*Task*:
If a line of the data below contains the string "none", copy it into your answer.

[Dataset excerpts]
★ ★ ★ ★ ★ ★ ★
-- ==== Sys2Proof/Machine/Tasks.lean ====
section
/-! DEFINITION. Launch, contexts, nests, spawn and join, end-counter trees, egress queues, priorities (15_tasks.md, R366 to
R399). -/

namespace Sys2Proof.Machine

/- Accesses of the node by a function's translation (R369, R372). -/
def State.fnRoot (s : State) (fn : Nat) : Nat := bits (s.func fn).root.toNat 12 45 * 2 ^ 12
/-- The physical address of a function's address. -/
def State.fnPa (s : State) (fn va n : Nat) (k : AccK) (conf : Bool) : Except TrapClass Nat :=
  if 2 ^ 57 ≤ va then .error .page
  else match s.walk (s.fnRoot fn) fn 0 va with
    | none => .error .page
    | some e =>
      if !leafOk e conf k then .error .access
      else
        let pa := e.pa + va % e.size
        match s.physFault fn pa n with
        | some cls => .error cls
        | none => if plainKind (paKind pa) then .ok pa else .error .buffer
/-- Bytes read; those of another node are free values. -/
def State.fnRead (s : State) (fn va n : Nat) (conf : Bool) : Except TrapClass (List Byte) :=
  (chunks va n).foldl (fun (a : Except TrapClass (List Byte)) ch =>
    match a with
    | .error e => .error e
    | .ok got => match s.fnPa fn ch.1 ch.2 .rd conf with
      | .error e => .error e
      | .ok pa => match s.gRead pa ch.2 (.ok ((List.range ch.2).map (fun i => Config.farByte s.free (got.length + i)))) with
        | .error e => .error e
        | .ok bs => .ok (got ++ bs)) (.ok [])
/-- Bytes written, or nothing. -/
def State.fnWrite (s : State) (fn va : Nat) (bs : List Byte) (conf : Bool) : State :=
  let cs := chunks va bs.length
  if cs.any (fun ch => match s.fnPa fn ch.1 ch.2 .wr conf with | .error _ => true | .ok _ => false) then s
  else cs.foldl (fun (s : State) ch => match s.fnPa fn ch.1 ch.2 .wr conf with
    | .ok pa => (match s.gWrite pa ((bs.drop (ch.1 - va)).take ch.2) (.ok []) with | .ok s => s | .error _ => s)
    | .error _ => s) s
★ ★ ★ ★ ★ ★ ★
*Answer to this problem*:
    | none => .error .page
        | none => if plainKind (paKind pa) then .ok pa else .error .buffer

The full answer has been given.